Me: "It's great! You folks do this every day?" Him: "Only when you guys show up!"
It was actually kind of awesome to, y'know, socialize with my neighbors. It's the kind of thing I never managed to accomplish at the old place, no matter how hard I tried. We were the youngest adults at the party, which probably gives a good indication of the demographics of the building - smattering of kids from toddler to ten, one teenage lifeguard, bunch of late-20s early-30s types and at least 50% of attendees with gray hair (plus some more who were obviously dyeing, among...other things...Lord, those short shorts cannot be unseen).
The last couple days have been kind of a blur. We spent all of Thursday night through Friday night packing, with one excursion to buy cleaning supplies, during which we stopped for gas and I tried really hard to pretend I wasn't avidly watching the two-bit drug deal going down in the McDonald's parking lot next door. Body language is such an interesting thing.

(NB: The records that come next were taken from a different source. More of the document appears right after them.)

-- ==== Sys2Proof/Machine/Time.lean ====
section
/-!
DEFINITION. The time unit's commands (02_drips_turns_and_station_time.md): PTP, SET_TIME and STEP_NOW, PPS_IN and
PPS_OUT, holdover, the change of the tick rate.
-/

namespace Sys2Proof.Machine

open Sys2Proof

/-! ### PTP reception (R43, R44, R52 to R58) -/

/-- The ports a transparent clock forwards a message to. -/
def State.ptpOthers (s : State) (p : Nat) : List Nat := (List.range 32).filter fun q => q ≠ p && s.ptpUp q

/-- The module is a transparent clock. -/
def State.isTc (s : State) : Bool := s.reg Od.ptpClockType = 3

/-- The corrections of a transparent clock are applied on a port: two valid exchanges since link-up (R55). -/
def State.corrects (s : State) (p : Nat) : Bool := 2 ≤ (s.ptpPort p).validSinceUp

/-- The mean link delay of a port. -/
def State.linkDelay (s : State) (p : Nat) : Int := s.regI 64 (Od.ptpPortMeanLinkDelay p)

/-- DELAY_ASYMMETRY of a port (R65). -/
def State.asymmetry (s : State) (p : Nat) : Int := s.regI 64 (Od.ptpPortDelayAsymmetry p)

/-- The ingress port's link delay and asymmetry for the correction field (R54, R65). -/
def State.ingressCorrection (s : State) (p : Nat) : Int := toCorrection (s.linkDelay p) + toCorrection (s.asymmetry p)

/-- A message forwarded as it is (R52). -/
def State.passPtp (s : State) (p : Nat) (m : PtpMsg) : State :=
  s.each (s.ptpOthers p) fun q t =>
    t.sendPtp q ⟨m.kind, m.seq, m.twoStep, m.seconds, m.nanos, m.correction, none, m.data, 0, false⟩ false

/-- A Sync through a transparent clock (R54): a one-step port corrects the departing frame; a two-step port sends its residence time
in the Follow_Up that comes after it, its own where the Sync came without one. `rx` is the receive timestamp. -/
def State.forwardSync (s : State) (p : Nat) (m : PtpMsg) (rx : Nat) : State :=
  let c := s.ingressCorrection p
  s.each (s.ptpOthers p) fun q t =>
    if t.on (Od.ptpPortTwoStep q) then
      let x := t.ptpPort q
      let u := t.when_ (!m.twoStep) fun v =>
        v.setPtpPort q { x with tcFollow := Tab.insert x.tcFollow m.seq { m with kind := .followUp, correction := c } }
      u.sendPtp q ⟨.sync, m.seq, true, m.seconds, m.nanos, m.correction, some rx, none, 0, false⟩ true
    else t.sendPtp q ⟨.sync, m.seq, m.twoStep, m.seconds, m.nanos, m.correction + c, some rx, none, 0, true⟩ false

/-- A Follow_Up through a transparent clock: a two-step port adds link delay and residence time. -/
def State.forwardFollowUp (s : State) (p : Nat) (m : PtpMsg) : State :=
  let c := m.correction + s.ingressCorrection p
  s.each (s.ptpOthers p) fun q t =>
    if t.on (Od.ptpPortTwoStep q) then
      let x := t.ptpPort q
      match Tab.find x.tcResidence m.seq with
      | some r =>
        (t.setPtpPort q { x with tcResidence := Tab.del x.tcResidence m.seq }).sendPtp q
          ⟨.followUp, m.seq, false, m.seconds, m.nanos, c + toCorrection r, none, none, 0, false⟩ false
      | none => t.setPtpPort q { x with tcFollow := Tab.insert x.tcFollow m.seq { m with correction := c } }
    else t.sendPtp q ⟨.followUp, m.seq, false, m.seconds, m.nanos, m.correction, none, none, 0, false⟩ false

/-- An end-to-end Delay_Req or Delay_Resp goes the way of ordinary multicast, neither answered nor corrected (R52). -/
def State.forwardDelay (s : State) (p : Nat) (m : PtpMsg) : State :=
  let x : PtpTx := ⟨m.kind, m.seq, m.twoStep, m.seconds, m.nanos, m.correction, none, none, 0, false⟩
  let f := s.ptpFrame p x
  let out := (s.decide_ (some p) f).ports.filter fun q => q ≠ p
  (s.sendOwn f (some out) none 0 (some x)).state

/-- The time source is this port. -/
def State.slaveOf (s : State) (p : Nat) : Bool := s.time.source = some (.ptp p) && s.time.sourceValid

/-- The offset a Sync measures: the master's time of the frame's arrival less the count at its arrival (R43, R56, R65). -/
def State.measure (s : State) (p seconds nanos : Nat) (correction : Int) (rx : Nat) : State :=
  match fromPtp seconds nanos correction (s.linkDelay p + s.asymmetry p) with
  | none => (s.setTimeUnit fun t => { t with malformed := t.malformed + 1 }).timeFlag 5
  | some a =>
    let s1 := s.setTimeUnit fun t => { t with ptpOffset := some (dripDiff a rx) }
    if s.slaveOf p then s1.servoUpdate (dripDiff a rx) else s1

/-- The Syncs of a port tell the time: it is the slave port, selected as the source or not (R57, R62). -/
def State.tellsTime (s : State) (p : Nat) : Bool := s.slaveOf p || decide (s.bestPort = some p)

/-- A Sync (R52, R54): a one-step one measures, a two-step one waits for its Follow_Up; a transparent clock passes it on, corrected
where its corrections apply (R55). -/
def State.ptpSync (s : State) (p : Nat) (m : PtpMsg) (rx : Nat) : State :=
  let s1 :=
    if m.twoStep then s.setPtpPort p { s.ptpPort p with syncPending := some (m.seq, rx, m.correction) }
    else if s.tellsTime p then s.measure p m.seconds m.nanos m.correction rx else s
  if s.isTc then (if s.corrects p then s1.forwardSync p m rx else s1.passPtp p m) else s1

/-- A Follow_Up (R52, R54): it completes a two-step Sync; a transparent clock passes it on. -/
def State.ptpFollowUp (s : State) (p : Nat) (m : PtpMsg) : State :=
  let s1 := match (s.ptpPort p).syncPending with
    | some (q, rx, c) =>
      if q = m.seq then
        let t := s.setPtpPort p { s.ptpPort p with syncPending := none }
        if s.tellsTime p then t.measure p m.seconds m.nanos (m.correction + c) rx else t
      else s
    | none => s
  if s.isTc then (if s.corrects p then s1.forwardFollowUp p m else s1.passPtp p m) else s1

/-- A Pdelay_Req is answered with the turnaround, in one step or two (R52); the remainder of the request's receipt time is added to
the response's correction field (R45). -/
def State.ptpPdelayReq (s : State) (p : Nat) (m : PtpMsg) (rx : Nat) : State :=
  if s.on (Od.ptpPortTwoStep p) then
    let t := toPtp rx
    s.sendPtp p ⟨.pdelayResp, m.seq, true, t.1, t.2.1, t.2.2, none, none, m.correction, false⟩ true
  else s.sendPtp p ⟨.pdelayResp, m.seq, false, 0, 0, m.correction, some rx, none, 0, true⟩ false

/-- Neighbour rate ratio less 1, in 2^-48, over the oldest and newest of the last five exchanges that told the responder's transmit
time, 0 where fewer than two did (R55; log 105). -/
def rateRatio (l : List PdExchange) : Int :=
  let told : List (Nat × Nat) := l.filterMap fun e => e.t3.map fun t => (t, e.t4)
  match told.head?, told.getLast? with
  | some (t3, t4), some (u3, u4) =>
    if u4 < t4 then roundDiv ((((t3 : Int) - (u3 : Int)) - ((t4 : Int) - (u4 : Int))) * 2 ^ 48) (t4 - u4 : Nat) else 0
  | _, _ => 0

/-- A valid peer-delay exchange has completed: the median of the last five (R55). -/
def State.exchangeDone (s : State) (p : Nat) (e : PdExchange) : State :=
  let x := s.ptpPort p
  let l := (e :: x.exchanges).take 5
  let s1 := s.setPtpPort p { x with exchanges := l, validSinceUp := x.validSinceUp + 1, awaiting := false, respPending := none }
  let s2 := s1.setReg (Od.ptpPortMeanLinkDelay p) (ofSigned 64 (median (l.map (·.delay))))
  (s2.setReg (Od.ptpPortRateRatio p) (ofSigned 64 (rateRatio l))).reselect

/-- The mean link delay of one exchange (R55): half of what lies between its times `sent` and `got` less the responder's turnaround,
in 2^-16 ns, and the port's asymmetry; one exact quantity rounded once (R43, R65). -/
def State.exchangeDelay (s : State) (p got sent : Nat) (turnaround : Int) : Int :=
  roundDiv ((dripDiff got sent - s.asymmetry p) * 1000000000 - turnaround * 2 ^ 20) (2 * 1000000000)

/-- A Pdelay_Resp to the request in progress (R55). -/
def State.ptpPdelayResp (s : State) (p : Nat) (m : PtpMsg) (rx : Nat) : State :=
  let x := s.ptpPort p
  match x.reqSentAt with
  | some t1 =>
    if !x.awaiting || m.seq ≠ x.reqSeq then s
    else if m.twoStep then s.setPtpPort p { x with respPending := some (rx, m.seconds, m.nanos, m.correction) }
    else s.exchangeDone p ⟨s.exchangeDelay p rx t1 m.correction, none, rx⟩
  | none => s

/-- A Pdelay_Resp_Follow_Up completes a two-step exchange (R55). -/
def State.ptpPdelayFollowUp (s : State) (p : Nat) (m : PtpMsg) : State :=
  let x := s.ptpPort p
  match x.reqSentAt, x.respPending with
  | some t1, some (t4, sec, ns, c) =>
    if !x.awaiting || m.seq ≠ x.reqSeq then s
    else
      s.exchangeDone p
        ⟨s.exchangeDelay p t4 t1 (ptpExact m.seconds m.nanos (m.correction + c) - ptpExact sec ns 0),
          fromPtp m.seconds m.nanos m.correction, t4⟩
  | _, _ => s

/-- PTP_MESSAGE_RECEIVED (R43, R44, R52): the command's instant is the message's receive timestamp at the lands. -/
def State.ptpReceived (s : State) (p : Nat) (m : PtpMsg) : State :=
  if !s.ptpUp p then s
  else
    let rx := dripAdd s.now (-(s.regI 64 (Od.ptpPortIngressLatency p)))
    if (fromPtp m.seconds m.nanos m.correction).isNone then
      (s.setTimeUnit fun t => { t with malformed := t.malformed + 1 }).timeFlag 5
    else if m.domain ≠ s.reg Od.ptpDomain then
      match m.kind with
      | .sync | .followUp | .announce | .management | .other => if s.isTc then s.passPtp p m else s
      | .delayReq | .delayResp => s.forwardDelay p m
      | .pdelayReq | .pdelayResp | .pdelayRespFollowUp => s
    else
      match m.kind with
      | .sync => s.ptpSync p m rx
      | .followUp => s.ptpFollowUp p m
      | .pdelayReq => s.ptpPdelayReq p m rx
      | .pdelayResp => s.ptpPdelayResp p m rx
      | .pdelayRespFollowUp => s.ptpPdelayFollowUp p m
      | .announce =>
        let s1 := s.setPtpPort p { s.ptpPort p with foreign := m.data, lastAnnounce := s.now }
        let s2 := s1.reselect
        if s.isTc then s2.passPtp p m else s2
      | .delayReq | .delayResp => s.forwardDelay p m
      | .management | .other => if s.isTc then s.passPtp p m else s

def execPtpMessageReceived (at_ : Instant) (port : Nat) (msg : PtpMsg) (s : State) : Result :=
  act (port < 32) 3 (s.arrive at_) fun s => s.ptpReceived port msg

/-! ### PTP transmission (R45, R52, R53) -/

/-- The module acts as a master on a port: a grandmaster-capable or boundary clock, not the slave port. -/
def State.mastersAt (s : State) (p : Nat) : Bool :=
  s.ptpUp p && (s.reg Od.ptpClockType = 1 || s.reg Od.ptpClockType = 2) &&
    match s.bestPort with
    | some q => s.reg Od.ptpClockType = 2 && q ≠ p
    | none => true

/-- PTP_SYNC_SEND (R45, R52). -/
def State.sendSync (s : State) (p : Nat) : State :=
  if !s.mastersAt p then s
  else
    let x := s.ptpPort p
    let two := s.on (Od.ptpPortTwoStep p)
    (s.setPtpPort p { x with syncSeq := (x.syncSeq + 1) % 2 ^ 16 }).sendPtp p
      ⟨.sync, x.syncSeq, two, 0, 0, 0, none, none, 0, !two⟩ two

def execPtpSyncSend (at_ : Instant) (port : Nat) (s : State) : Result :=
  act (port < 32) 3 (s.arrive at_) fun s => s.sendSync port
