/-- CONFIG_APPLY takes the stage as its own. -/
def State.beginConfig (s : State) (x : Session) (sid : Nat) (params : List Byte) : Answer :=
  if s.edp.commit.isSome then s.refuse stCommitting
  else if s.edp.owner.any (· ≠ sid) then s.refuse stBusy
  else if (configRecords params).isNone then s.refuse stTypeMismatch
  else s.beginOp opConfig x.role sid params fun _ t => t.setEdp fun e => { e with owner := some sid }

def execConfigApply (at_ : Instant) (req : Req) (s : State) : Result :=
  act true 1 (s.arrive at_) fun s => s.opStart opConfig req fun t x p => t.beginConfig x req.session p

def State.beginScrub (s : State) (x : Session) (sid : Nat) : Answer :=
  if !s.powered 10 then s.refuse stBusy else s.beginOp opScrub x.role sid [] fun _ t => t

def execMemoryScrub (at_ : Instant) (req : Req) (s : State) : Result :=
  act true 1 (s.arrive at_) fun s => s.opStart opScrub req fun t x _ => t.beginScrub x req.session

/-! ### OP_SUSPEND, OP_RESUME, OP_CANCEL, OP_STATUS (R451, R452) -/

/-- The slot of a handle. -/
def State.opByHandle (s : State) (h : Nat) : Option Nat :=
  let x := s.op (h % 16)
  if decide (x.state ≠ OpState.idle) && x.handle = h then some (h % 16) else none

/-- What a request asks of an operation. -/
inductive OpAsk where
  | suspend | resume | cancel
  deriving DecidableEq, Repr

def OpAsk.opcode : OpAsk → Nat
  | .suspend => 0x11
  | .resume => 0x12
  | .cancel => 0x13

/-- The operation after an accepted request; none where its state does not allow it. -/
def Op.asked (x : Op) : OpAsk → Option Op
  | .suspend => match x.state with
    | .running => some { x with state := .suspending }
    | .resuming => some { x with suspendDeferred := true }
    | _ => none
  | .resume => match x.state with
    | .suspended => some { x with state := .resuming }
    | _ => none
  | .cancel => match x.state with
    | .running | .suspended => some { x with state := .cancelling }
    | .suspending => some { x with cancelDeferred := true }
    | _ => none

/-- A request against an operation; asked to suspend or to cancel, a migration waits no longer. -/
def State.opAsk (s : State) (ask : OpAsk) (q : Req) : State :=
  s.request ask.opcode q fun t x =>
    match t.opByHandle q.handle with
    | none => t.served ask.opcode q stUnknownHandle
    | some n =>
      let o := t.op n
      if x.role < opRole o.type then t.served ask.opcode q stDenied o.record
      else if t.inCommitPhase n then t.served ask.opcode q stCommitting o.record
      else
        match o.asked ask with
        | none => t.served ask.opcode q stBadState o.record
        | some y => ((t.when_ (o.type = opMigrate && ask ≠ .resume) fun u => u.migrateStop n).setOp n y).served ask.opcode q 0 y.record

def execOpSuspend (at_ : Instant) (req : Req) (s : State) : Result :=
  act true 1 (s.arrive at_) fun s => s.opAsk .suspend req

def execOpResume (at_ : Instant) (req : Req) (s : State) : Result :=
  act true 1 (s.arrive at_) fun s => s.opAsk .resume req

[Also protip: don't bring your already-high and/or borderline retarded friend to the buy, because she will yell something hilariously inappropriate from over by the gas station vending machine like "Did you get it? Where is it?".]
I think that's the second one I've seen in my life, the first being that time we parked behind that furniture store next to the movie theater in Bethesda (thought that was a number of guys standing shiftily around a car trunk, so it could've been anything illegal), which I suppose means I am both an intensely privileged and intensely boring person.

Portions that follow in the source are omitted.